I point out, with the patience he lacks, that the trip to London and the preparations for Harriet’s wedding and the birth of Mary’s first child have taken up all of this summer, and that now the nights are drawing in and the weather less kind, I will have much more time to lavish on my needlework. And this is true, for by October I have embroidered all the flowers, and made the trees out of wire covered over with silks in browns and tawny and russet, and green leaves like tiny drops of emerald and viridian, sage and olive and jade, and they too are fastened to the felt base, so that all that remains to be worked is the Lady Flora herself, and her unicorn. They will take a long time to sew, for my fingers are sore and my eyes weary, but by Christmas, I know my garden will be complete at last.
When I began – how long ago it now seems! – I had hopes of finishing all my casket, every panel and every stitch, by my twelfth birthday, which will be in January.
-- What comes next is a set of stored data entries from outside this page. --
end Sys2Proof.Machine
end

section
/-! Proofs: what `RD` answers, and that it writes nothing (43_system.md R170 to R172). -/

namespace Sys2Proof.Machine

/-! ### A register and its number (R171) -/

theorem regOfNumber_number (r : RegName) : regOfNumber r.number = some r := by cases r <;> rfl

/-- The result registers are those numbered from `0x10`. -/
theorem RegName.gated_iff (r : RegName) : r.gated = true ↔ 0x10 ≤ r.number.toNat := by cases r <;> decide

/-- Every number from `0x10` to `0x19` names a result register. -/
theorem exists_gated_of_range {c : Byte} (hlow : 0x10 ≤ c.toNat) (hhigh : c.toNat ≤ 0x19) :
    ∃ r : RegName, r.gated = true ∧ c = r.number := by
  cases hr : regOfNumber c with
  | some r =>
    have hnumber := number_of_regOfNumber hr
    exact ⟨r, r.gated_iff.2 (hnumber ▸ hlow), hnumber.symm⟩
  | none =>
    unfold regOfNumber at hr
    split at hr <;> cases hr
    simp only [imp_false] at *
    omega

/-! ### The three answers (R170, R172) -/

theorem State.readRegister_of_regOfNumber_eq_none (s : State) {c : Byte} (h : regOfNumber c = none) :
    s.readRegister c = ⟨.illegal, 0⟩ := by
  rw [State.readRegister, h]

theorem State.readRegister_number (s : State) (r : RegName) :
    s.readRegister r.number = if r.gated = true ∧ s.phase ≠ .done then ⟨.notValid, 0⟩ else ⟨.ok, s.regValue r⟩ := by
  rw [State.readRegister, regOfNumber_number]

theorem State.readRegister_notValid {s : State} {r : RegName} (hgated : r.gated = true) (hphase : s.phase ≠ .done) :
    s.readRegister r.number = ⟨.notValid, 0⟩ := by
  rw [State.readRegister_number, if_pos ⟨hgated, hphase⟩]

theorem State.readRegister_ungated (s : State) {r : RegName} (hgated : r.gated = false) :
    s.readRegister r.number = ⟨.ok, s.regValue r⟩ := by
  rw [State.readRegister_number, if_neg fun h => Bool.eq_false_iff.1 hgated h.1]

theorem State.readRegister_done {s : State} (hphase : s.phase = .done) (r : RegName) :
    s.readRegister r.number = ⟨.ok, s.regValue r⟩ := by
  rw [State.readRegister_number, if_neg fun h => h.2 hphase]

/-! ### The command -/

theorem encode_rd (c : Byte) : encode (.rd c) = 0x300000#24 ++ c := by
  have hupper : 0x30#8 ++ 0#8 ++ 0#8 = 0x300000#24 := by decide
  exact congrArg (· ++ c) hupper

theorem effect_rd (c : Byte) (s : State) :
    effect (.rd c) s = { s with resp := some (s.readRegister c), pay := none } := rfl

/-- An answer rests on the registers alone, and `RD` writes none. -/
theorem readRegister_effect_rd (c d : Byte) (s : State) : (effect (.rd c) s).readRegister d = s.readRegister d := rfl

/-- `RD` twice equals once: the second finds the same registers (R170). -/
theorem runInstrs_rd_rd (c : Byte) (s : State) : runInstrs [.rd c, .rd c] s = runInstrs [.rd c] s := by
  rw [runInstrs_cons, runInstrs_cons, runInstrs_cons, effect_rd c (effect (.rd c) s), readRegister_effect_rd, effect_rd]

/-- Settles O50: by the number's register, none, gated or not, and by the phase for a gated one. -/
theorem rdAnswersTheRegister : Obligations.RdAnswersTheRegister := by
  unfold Obligations.RdAnswersTheRegister
  intro s c
  have hungated : ∀ r : RegName, r.gated = false → c = r.number → s.readRegister c = ⟨.ok, s.regValue r⟩ :=
    fun r hgated hc => hc ▸ s.readRegister_ungated hgated
  have hresult : s.phase = .done → ∀ r : RegName, c = r.number → s.readRegister c = ⟨.ok, s.regValue r⟩ :=
    fun hdone r hc => hc ▸ State.readRegister_done hdone r
  refine ⟨encode_rd c, runInstrs_rd_rd c s, s.readRegister c, (exec_eq_next _ s).trans (congrArg _ (effect_rd c s)),
    fun hnone => s.readRegister_of_regOfNumber_eq_none (regOfNumber_eq_none hnone), fun hlow hhigh hphase => ?_,
    hungated .status rfl, hungated .hlen rfl, hungated .hcnt rfl, hungated .prem rfl, hungated .tcnt rfl, hungated .trailer rfl,
    hungated .rxCrc rfl, hungated .crcAcc rfl, fun hdone => ⟨hresult hdone .id, hresult hdone .sender, hresult hdone .receiver,
      hresult hdone .timestamp, hresult hdone .length, hresult hdone .sequence, hresult hdone .flags, hresult hdone .msgType,
      hresult hdone .router, hresult hdone .protocol⟩⟩
  obtain ⟨r, hgated, rfl⟩ := exists_gated_of_range hlow hhigh
  exact State.readRegister_notValid hgated hphase

end Sys2Proof.Machine
end

section
/-! Proofs: an illegal word leaves no trace, and what a step answered is not latched (60_exceptions.md R189). -/

namespace Sys2Proof.Machine

/-! ### The operations of the frame parser carry the last response along and do not read it -/

/-- The state as it is after a step that answered `r`. -/
def State.withResp (s : State) (r : Option Response) : State := { s with resp := r }

theorem State.respondStatus_withResp (s : State) (r : Option Response) (code : RespCode) :
    (s.withResp r).respondStatus code = s.respondStatus code := rfl

theorem State.headerComplete_withResp (cfg : Config) (s : State) (r : Option Response) :
    (s.withResp r).headerComplete cfg = (s.headerComplete cfg).withResp r := by
  by_cases hbounds : s.hlen.toNat < hdrMin ∨ hdrMax < s.hlen.toNat
  · rw [State.headerComplete_of_bounds cfg s hbounds, State.headerComplete_of_bounds cfg (s.withResp r) hbounds]
    rfl
  · obtain ⟨hmin, hmax⟩ : hdrMin ≤ s.hlen.toNat ∧ s.hlen.toNat ≤ hdrMax := by omega
    cases hdecode : decodeHeader cfg (slice s.hbuf.toList 0 s.hlen.toNat) with
    | error e =>
      rw [State.headerComplete_of_error cfg s hdecode, State.headerComplete_of_error cfg (s.withResp r) hdecode]
      rfl
    | ok d =>
      rw [State.headerComplete_of_ok cfg s hmin hmax hdecode,
        State.headerComplete_of_ok cfg (s.withResp r) hmin hmax hdecode]
      rfl

theorem State.completeIfFull_withResp (cfg : Config) (s : State) (r : Option Response) :
    (s.withResp r).completeIfFull cfg = (s.completeIfFull cfg).withResp r := by
  rw [State.completeIfFull, State.completeIfFull, State.headerComplete_withResp, apply_ite (State.withResp · r)]
  rfl

theorem State.prefixByte_withResp (cfg : Config) (c : Byte) (s : State) (r : Option Response) :
    (s.withResp r).prefixByte cfg c = (s.prefixByte cfg c).withResp r :=
  State.completeIfFull_withResp cfg { s with hlen := c, hcnt := 0#8, phase := .header } r

theorem State.headerByte_withResp (cfg : Config) (c : Byte) (s : State) (r : Option Response) :
    (s.withResp r).headerByte cfg c = (s.headerByte cfg c).withResp r :=
  State.completeIfFull_withResp cfg { s with hbuf := s.hbuf.setIfInBounds s.hcnt.toNat c, hcnt := s.hcnt + 1#8 } r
Now I know that my ambition has outstripped my speed, and I will be fortunate and favoured indeed if it is all done by my thirteenth birthday, if not my fifteenth (as Dilly has unkindly pointed out, for although she has been more pleasant company recently, sometimes she cannot resist uttering one of her waspish remarks, as if to remind me, if I need reminding, that I am the youngest sister, and of least account). But I am pleased with the quality of my work, even though it progresses more slowly than I would wish, but better slow and perfect than quick and shoddy, which is what Mother told me when I cried that it would take forever to finish. And I hope that one day I will have a daughter to whom I can pass on my skills, and my casket, so that she and her children and their children may admire my needlework and wish to emulate what I have done. I know full well that to think thus is the sin of vanity, but I cannot help it, I am so proud of my garden and my casket, and I love to look upon it and wonder that those tiny, flawless stitches were made by my hand.